**GIVEN DATA:**
◇ ◇ ◇ ◇

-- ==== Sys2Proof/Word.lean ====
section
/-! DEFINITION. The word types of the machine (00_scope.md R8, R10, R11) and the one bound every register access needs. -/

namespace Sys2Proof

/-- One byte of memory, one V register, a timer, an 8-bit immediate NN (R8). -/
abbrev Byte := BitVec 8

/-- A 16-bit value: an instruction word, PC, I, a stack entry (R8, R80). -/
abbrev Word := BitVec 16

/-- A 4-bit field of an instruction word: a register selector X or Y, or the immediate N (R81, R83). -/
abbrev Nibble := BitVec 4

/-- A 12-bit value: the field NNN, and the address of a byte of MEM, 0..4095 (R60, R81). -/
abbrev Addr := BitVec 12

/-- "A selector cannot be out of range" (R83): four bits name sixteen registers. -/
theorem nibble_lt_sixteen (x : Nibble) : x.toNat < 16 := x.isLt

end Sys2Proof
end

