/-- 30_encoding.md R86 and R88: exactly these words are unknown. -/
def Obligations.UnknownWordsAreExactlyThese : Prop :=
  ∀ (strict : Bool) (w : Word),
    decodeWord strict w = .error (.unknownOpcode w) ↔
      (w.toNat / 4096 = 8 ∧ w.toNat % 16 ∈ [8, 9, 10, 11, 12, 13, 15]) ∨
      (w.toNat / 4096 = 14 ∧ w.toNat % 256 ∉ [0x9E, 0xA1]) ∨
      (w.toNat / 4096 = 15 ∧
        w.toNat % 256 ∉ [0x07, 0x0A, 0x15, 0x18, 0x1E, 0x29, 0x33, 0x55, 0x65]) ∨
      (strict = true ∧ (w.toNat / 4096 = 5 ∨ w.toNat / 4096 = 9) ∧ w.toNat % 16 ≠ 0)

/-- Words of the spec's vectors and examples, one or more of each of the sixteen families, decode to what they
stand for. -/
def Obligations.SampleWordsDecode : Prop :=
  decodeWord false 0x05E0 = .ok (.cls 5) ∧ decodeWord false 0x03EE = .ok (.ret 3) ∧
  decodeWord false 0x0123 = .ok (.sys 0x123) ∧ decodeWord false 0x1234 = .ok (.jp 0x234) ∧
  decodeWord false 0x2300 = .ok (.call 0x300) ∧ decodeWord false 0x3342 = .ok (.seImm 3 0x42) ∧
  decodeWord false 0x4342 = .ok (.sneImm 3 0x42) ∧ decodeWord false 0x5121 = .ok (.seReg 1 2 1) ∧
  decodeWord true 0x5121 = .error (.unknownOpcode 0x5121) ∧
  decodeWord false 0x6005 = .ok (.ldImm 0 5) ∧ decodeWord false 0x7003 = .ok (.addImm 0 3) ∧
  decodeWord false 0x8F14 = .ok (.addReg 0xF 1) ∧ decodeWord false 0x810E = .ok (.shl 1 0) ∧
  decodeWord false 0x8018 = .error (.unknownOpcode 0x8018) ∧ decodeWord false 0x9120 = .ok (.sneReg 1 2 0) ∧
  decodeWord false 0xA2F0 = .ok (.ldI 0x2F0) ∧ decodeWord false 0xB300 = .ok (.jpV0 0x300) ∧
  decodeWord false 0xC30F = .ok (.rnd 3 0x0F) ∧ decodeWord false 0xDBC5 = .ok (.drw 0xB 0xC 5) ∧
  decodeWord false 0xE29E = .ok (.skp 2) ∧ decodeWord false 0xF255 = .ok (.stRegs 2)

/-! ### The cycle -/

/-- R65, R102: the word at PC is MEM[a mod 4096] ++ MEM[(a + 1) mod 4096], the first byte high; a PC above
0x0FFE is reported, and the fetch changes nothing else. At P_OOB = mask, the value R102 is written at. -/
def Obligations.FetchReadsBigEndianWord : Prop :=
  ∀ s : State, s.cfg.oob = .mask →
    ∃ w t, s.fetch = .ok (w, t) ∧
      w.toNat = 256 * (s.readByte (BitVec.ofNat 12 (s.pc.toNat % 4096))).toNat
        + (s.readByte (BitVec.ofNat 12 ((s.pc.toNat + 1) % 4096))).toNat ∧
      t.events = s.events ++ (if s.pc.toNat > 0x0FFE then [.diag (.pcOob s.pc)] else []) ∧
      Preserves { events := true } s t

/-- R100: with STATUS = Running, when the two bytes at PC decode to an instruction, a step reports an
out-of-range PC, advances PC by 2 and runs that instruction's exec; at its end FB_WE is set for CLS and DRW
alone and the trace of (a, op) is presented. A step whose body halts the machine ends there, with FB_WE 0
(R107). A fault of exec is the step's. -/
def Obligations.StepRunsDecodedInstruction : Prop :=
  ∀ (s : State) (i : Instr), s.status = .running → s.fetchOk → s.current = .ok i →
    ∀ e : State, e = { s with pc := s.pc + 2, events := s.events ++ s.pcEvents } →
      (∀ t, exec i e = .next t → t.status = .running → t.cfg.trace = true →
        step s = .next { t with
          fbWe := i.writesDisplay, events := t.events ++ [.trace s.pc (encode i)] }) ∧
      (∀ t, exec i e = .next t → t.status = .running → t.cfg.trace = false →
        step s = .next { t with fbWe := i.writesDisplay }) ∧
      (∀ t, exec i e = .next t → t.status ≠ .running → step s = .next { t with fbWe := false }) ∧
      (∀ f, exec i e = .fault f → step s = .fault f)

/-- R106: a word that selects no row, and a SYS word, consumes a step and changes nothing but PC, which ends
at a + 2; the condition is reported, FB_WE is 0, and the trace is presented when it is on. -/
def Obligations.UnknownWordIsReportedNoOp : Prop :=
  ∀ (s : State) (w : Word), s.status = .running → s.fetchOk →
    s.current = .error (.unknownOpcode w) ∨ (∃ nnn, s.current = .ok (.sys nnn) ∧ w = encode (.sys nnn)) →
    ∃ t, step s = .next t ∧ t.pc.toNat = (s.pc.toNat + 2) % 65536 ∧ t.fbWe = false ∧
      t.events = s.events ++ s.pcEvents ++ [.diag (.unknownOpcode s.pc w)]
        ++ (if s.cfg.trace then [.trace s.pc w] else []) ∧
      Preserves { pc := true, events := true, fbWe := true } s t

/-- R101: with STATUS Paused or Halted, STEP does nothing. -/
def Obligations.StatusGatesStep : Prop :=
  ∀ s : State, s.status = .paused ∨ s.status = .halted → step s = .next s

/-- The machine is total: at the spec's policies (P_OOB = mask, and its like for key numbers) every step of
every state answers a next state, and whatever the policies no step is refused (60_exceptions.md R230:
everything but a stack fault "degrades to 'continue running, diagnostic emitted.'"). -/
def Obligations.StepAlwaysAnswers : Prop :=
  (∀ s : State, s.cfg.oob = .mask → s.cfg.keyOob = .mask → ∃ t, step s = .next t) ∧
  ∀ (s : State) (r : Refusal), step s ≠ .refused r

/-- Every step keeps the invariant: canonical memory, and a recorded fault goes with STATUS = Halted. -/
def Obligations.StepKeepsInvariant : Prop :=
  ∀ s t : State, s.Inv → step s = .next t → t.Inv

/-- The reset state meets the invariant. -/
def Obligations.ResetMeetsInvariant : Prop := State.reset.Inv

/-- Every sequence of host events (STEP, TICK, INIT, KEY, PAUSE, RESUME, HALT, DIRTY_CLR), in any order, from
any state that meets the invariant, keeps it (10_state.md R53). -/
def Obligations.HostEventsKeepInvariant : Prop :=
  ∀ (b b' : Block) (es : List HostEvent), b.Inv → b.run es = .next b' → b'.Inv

◇ ◇ ◇ ◇

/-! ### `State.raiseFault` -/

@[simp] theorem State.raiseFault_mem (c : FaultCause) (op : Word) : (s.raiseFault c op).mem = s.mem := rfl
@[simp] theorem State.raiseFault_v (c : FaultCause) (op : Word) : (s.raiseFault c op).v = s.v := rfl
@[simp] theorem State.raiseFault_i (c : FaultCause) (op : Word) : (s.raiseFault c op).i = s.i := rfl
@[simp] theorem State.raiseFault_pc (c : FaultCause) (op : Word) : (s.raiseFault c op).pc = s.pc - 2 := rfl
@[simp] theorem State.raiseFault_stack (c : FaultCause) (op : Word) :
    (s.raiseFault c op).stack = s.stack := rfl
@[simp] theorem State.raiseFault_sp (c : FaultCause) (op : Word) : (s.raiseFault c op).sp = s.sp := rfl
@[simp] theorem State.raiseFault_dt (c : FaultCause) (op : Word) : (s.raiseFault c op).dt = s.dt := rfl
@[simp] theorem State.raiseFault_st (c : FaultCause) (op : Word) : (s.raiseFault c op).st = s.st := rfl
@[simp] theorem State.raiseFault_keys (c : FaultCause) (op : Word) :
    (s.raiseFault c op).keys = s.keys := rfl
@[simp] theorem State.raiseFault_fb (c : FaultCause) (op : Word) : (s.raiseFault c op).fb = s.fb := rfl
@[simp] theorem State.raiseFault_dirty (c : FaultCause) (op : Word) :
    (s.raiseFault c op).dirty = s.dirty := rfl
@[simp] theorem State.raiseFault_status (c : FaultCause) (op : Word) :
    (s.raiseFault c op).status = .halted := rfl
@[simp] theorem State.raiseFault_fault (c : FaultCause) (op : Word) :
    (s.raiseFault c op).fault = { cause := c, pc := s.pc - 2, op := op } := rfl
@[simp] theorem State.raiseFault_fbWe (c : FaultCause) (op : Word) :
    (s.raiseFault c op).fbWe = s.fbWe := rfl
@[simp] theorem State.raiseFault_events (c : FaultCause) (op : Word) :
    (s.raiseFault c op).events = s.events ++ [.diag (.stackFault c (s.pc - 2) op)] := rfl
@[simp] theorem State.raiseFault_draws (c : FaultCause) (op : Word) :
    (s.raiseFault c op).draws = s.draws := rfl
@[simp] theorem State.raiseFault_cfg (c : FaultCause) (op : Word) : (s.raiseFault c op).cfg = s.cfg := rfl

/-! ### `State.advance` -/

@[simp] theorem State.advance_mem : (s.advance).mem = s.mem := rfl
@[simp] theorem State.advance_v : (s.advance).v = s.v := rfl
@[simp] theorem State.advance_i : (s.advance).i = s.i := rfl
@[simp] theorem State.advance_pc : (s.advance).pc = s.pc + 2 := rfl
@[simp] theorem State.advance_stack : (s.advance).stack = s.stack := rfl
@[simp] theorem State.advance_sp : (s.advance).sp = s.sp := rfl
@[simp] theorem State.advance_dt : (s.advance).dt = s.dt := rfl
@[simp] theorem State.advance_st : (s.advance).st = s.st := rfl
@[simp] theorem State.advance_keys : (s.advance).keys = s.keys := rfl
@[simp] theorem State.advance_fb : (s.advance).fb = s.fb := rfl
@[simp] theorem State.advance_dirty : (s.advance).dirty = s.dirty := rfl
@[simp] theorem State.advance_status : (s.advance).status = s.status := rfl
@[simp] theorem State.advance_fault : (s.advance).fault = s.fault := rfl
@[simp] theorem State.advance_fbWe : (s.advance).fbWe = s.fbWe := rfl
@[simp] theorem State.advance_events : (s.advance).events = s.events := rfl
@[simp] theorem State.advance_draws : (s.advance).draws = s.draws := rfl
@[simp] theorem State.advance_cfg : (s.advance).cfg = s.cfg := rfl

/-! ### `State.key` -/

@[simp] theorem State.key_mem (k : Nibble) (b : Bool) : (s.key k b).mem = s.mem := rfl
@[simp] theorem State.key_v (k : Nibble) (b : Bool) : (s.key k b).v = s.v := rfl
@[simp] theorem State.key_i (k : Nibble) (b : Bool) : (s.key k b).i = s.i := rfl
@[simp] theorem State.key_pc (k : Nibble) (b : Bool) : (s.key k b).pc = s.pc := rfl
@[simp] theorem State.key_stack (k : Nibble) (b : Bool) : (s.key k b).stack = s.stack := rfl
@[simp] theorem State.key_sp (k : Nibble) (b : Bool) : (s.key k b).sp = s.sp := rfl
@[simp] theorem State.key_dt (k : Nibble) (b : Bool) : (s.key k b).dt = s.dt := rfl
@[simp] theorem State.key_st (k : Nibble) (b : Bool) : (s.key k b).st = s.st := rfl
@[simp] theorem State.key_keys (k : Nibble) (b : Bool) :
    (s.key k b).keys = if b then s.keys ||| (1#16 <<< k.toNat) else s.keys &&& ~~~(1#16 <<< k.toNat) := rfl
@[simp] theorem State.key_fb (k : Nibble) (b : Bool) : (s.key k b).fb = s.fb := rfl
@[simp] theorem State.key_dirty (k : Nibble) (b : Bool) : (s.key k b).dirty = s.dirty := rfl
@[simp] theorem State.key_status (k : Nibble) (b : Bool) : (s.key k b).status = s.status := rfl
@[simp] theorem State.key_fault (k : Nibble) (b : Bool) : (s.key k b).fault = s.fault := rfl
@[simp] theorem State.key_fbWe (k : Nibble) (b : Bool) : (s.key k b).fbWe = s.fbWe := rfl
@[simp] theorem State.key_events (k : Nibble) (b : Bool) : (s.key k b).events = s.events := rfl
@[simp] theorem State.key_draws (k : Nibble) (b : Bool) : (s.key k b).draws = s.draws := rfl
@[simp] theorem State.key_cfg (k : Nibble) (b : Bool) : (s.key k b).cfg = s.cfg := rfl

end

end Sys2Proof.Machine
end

◇ ◇ ◇ ◇

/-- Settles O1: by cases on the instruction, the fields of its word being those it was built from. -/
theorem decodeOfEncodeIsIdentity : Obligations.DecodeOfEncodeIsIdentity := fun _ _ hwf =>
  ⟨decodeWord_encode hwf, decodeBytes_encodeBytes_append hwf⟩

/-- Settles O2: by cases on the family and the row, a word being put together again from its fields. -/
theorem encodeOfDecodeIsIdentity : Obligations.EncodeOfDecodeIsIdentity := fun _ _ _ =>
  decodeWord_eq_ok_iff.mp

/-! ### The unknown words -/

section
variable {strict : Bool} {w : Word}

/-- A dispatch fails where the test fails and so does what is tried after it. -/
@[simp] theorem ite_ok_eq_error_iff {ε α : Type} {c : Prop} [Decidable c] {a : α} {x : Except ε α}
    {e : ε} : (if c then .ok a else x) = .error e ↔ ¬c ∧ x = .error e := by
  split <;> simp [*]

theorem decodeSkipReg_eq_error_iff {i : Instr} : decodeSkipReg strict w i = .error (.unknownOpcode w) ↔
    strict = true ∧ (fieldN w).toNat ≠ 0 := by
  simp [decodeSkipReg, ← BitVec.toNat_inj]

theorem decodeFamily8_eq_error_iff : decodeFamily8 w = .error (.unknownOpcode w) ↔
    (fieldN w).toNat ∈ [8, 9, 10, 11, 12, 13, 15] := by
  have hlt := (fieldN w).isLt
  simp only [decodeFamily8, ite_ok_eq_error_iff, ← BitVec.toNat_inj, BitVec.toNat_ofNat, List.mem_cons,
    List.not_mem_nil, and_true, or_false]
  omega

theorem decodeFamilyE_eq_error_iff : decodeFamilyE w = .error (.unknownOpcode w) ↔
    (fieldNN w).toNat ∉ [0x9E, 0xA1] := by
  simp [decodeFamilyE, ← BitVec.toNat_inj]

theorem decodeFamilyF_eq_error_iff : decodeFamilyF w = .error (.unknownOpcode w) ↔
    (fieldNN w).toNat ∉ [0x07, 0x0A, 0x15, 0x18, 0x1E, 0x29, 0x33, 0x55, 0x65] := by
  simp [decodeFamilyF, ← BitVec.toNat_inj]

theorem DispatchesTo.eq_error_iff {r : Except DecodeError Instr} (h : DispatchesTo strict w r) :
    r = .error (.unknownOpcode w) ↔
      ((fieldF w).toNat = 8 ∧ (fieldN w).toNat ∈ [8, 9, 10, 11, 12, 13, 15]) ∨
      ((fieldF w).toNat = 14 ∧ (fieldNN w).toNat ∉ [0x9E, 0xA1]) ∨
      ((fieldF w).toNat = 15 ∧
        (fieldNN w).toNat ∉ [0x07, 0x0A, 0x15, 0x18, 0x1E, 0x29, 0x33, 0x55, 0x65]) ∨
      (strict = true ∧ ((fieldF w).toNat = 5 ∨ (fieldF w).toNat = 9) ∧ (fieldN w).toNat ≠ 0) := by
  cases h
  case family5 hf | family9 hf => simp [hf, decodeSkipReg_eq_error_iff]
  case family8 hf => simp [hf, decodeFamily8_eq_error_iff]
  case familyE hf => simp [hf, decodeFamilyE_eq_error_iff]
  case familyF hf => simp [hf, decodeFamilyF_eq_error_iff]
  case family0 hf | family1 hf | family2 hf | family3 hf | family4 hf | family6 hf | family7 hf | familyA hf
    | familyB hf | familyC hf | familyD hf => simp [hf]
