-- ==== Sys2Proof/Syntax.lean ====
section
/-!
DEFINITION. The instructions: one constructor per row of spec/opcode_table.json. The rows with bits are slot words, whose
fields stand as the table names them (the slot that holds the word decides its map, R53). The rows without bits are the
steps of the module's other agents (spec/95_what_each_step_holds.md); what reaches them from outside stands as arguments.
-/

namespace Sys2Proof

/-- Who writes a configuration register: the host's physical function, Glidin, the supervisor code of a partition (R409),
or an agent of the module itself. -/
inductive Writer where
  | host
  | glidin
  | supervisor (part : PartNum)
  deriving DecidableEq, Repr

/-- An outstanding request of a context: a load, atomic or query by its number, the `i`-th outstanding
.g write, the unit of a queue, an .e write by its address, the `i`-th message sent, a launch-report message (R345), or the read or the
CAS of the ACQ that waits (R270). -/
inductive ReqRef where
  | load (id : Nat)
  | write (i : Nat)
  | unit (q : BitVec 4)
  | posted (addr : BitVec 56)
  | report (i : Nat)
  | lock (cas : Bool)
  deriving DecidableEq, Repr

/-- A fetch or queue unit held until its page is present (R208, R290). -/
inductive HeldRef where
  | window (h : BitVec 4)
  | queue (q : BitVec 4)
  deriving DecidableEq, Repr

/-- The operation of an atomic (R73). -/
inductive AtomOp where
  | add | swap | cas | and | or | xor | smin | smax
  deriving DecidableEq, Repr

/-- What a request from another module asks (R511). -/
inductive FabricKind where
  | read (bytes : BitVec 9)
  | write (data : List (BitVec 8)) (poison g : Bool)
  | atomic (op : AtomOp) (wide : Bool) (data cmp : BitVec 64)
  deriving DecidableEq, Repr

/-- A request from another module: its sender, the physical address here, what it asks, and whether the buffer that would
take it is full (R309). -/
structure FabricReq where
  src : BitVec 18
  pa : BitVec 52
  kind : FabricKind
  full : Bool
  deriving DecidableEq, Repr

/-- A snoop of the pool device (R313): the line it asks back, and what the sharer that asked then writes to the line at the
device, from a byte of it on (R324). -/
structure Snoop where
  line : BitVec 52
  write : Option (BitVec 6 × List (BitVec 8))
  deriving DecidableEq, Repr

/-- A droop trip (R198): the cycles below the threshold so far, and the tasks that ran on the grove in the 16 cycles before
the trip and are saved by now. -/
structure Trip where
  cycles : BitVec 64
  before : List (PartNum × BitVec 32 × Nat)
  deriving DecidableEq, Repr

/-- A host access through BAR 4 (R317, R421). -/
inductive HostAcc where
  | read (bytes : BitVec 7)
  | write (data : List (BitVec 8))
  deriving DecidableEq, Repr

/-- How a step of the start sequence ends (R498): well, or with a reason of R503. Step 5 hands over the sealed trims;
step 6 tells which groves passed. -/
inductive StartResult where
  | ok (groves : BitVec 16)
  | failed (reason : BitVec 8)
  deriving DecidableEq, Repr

◇ ◇ ◇ ◇

**ASSIGNMENT:**
Set down precisely the lines above between the line holding "13, 15] := by" and the line holding "case familyF hf", inclusive, and nothing beyond them.

**SOLUTION:**
    (fieldN w).toNat ∈ [8, 9, 10, 11, 12, 13, 15] := by
  have hlt := (fieldN w).isLt
  simp only [decodeFamily8, ite_ok_eq_error_iff, ← BitVec.toNat_inj, BitVec.toNat_ofNat, List.mem_cons,
    List.not_mem_nil, and_true, or_false]
  omega

theorem decodeFamilyE_eq_error_iff : decodeFamilyE w = .error (.unknownOpcode w) ↔
    (fieldNN w).toNat ∉ [0x9E, 0xA1] := by
  simp [decodeFamilyE, ← BitVec.toNat_inj]

theorem decodeFamilyF_eq_error_iff : decodeFamilyF w = .error (.unknownOpcode w) ↔
    (fieldNN w).toNat ∉ [0x07, 0x0A, 0x15, 0x18, 0x1E, 0x29, 0x33, 0x55, 0x65] := by
  simp [decodeFamilyF, ← BitVec.toNat_inj]

theorem DispatchesTo.eq_error_iff {r : Except DecodeError Instr} (h : DispatchesTo strict w r) :
    r = .error (.unknownOpcode w) ↔
      ((fieldF w).toNat = 8 ∧ (fieldN w).toNat ∈ [8, 9, 10, 11, 12, 13, 15]) ∨
      ((fieldF w).toNat = 14 ∧ (fieldNN w).toNat ∉ [0x9E, 0xA1]) ∨
      ((fieldF w).toNat = 15 ∧
        (fieldNN w).toNat ∉ [0x07, 0x0A, 0x15, 0x18, 0x1E, 0x29, 0x33, 0x55, 0x65]) ∨
      (strict = true ∧ ((fieldF w).toNat = 5 ∨ (fieldF w).toNat = 9) ∧ (fieldN w).toNat ≠ 0) := by
  cases h
  case family5 hf | family9 hf => simp [hf, decodeSkipReg_eq_error_iff]
  case family8 hf => simp [hf, decodeFamily8_eq_error_iff]
  case familyE hf => simp [hf, decodeFamilyE_eq_error_iff]
  case familyF hf => simp [hf, decodeFamilyF_eq_error_iff]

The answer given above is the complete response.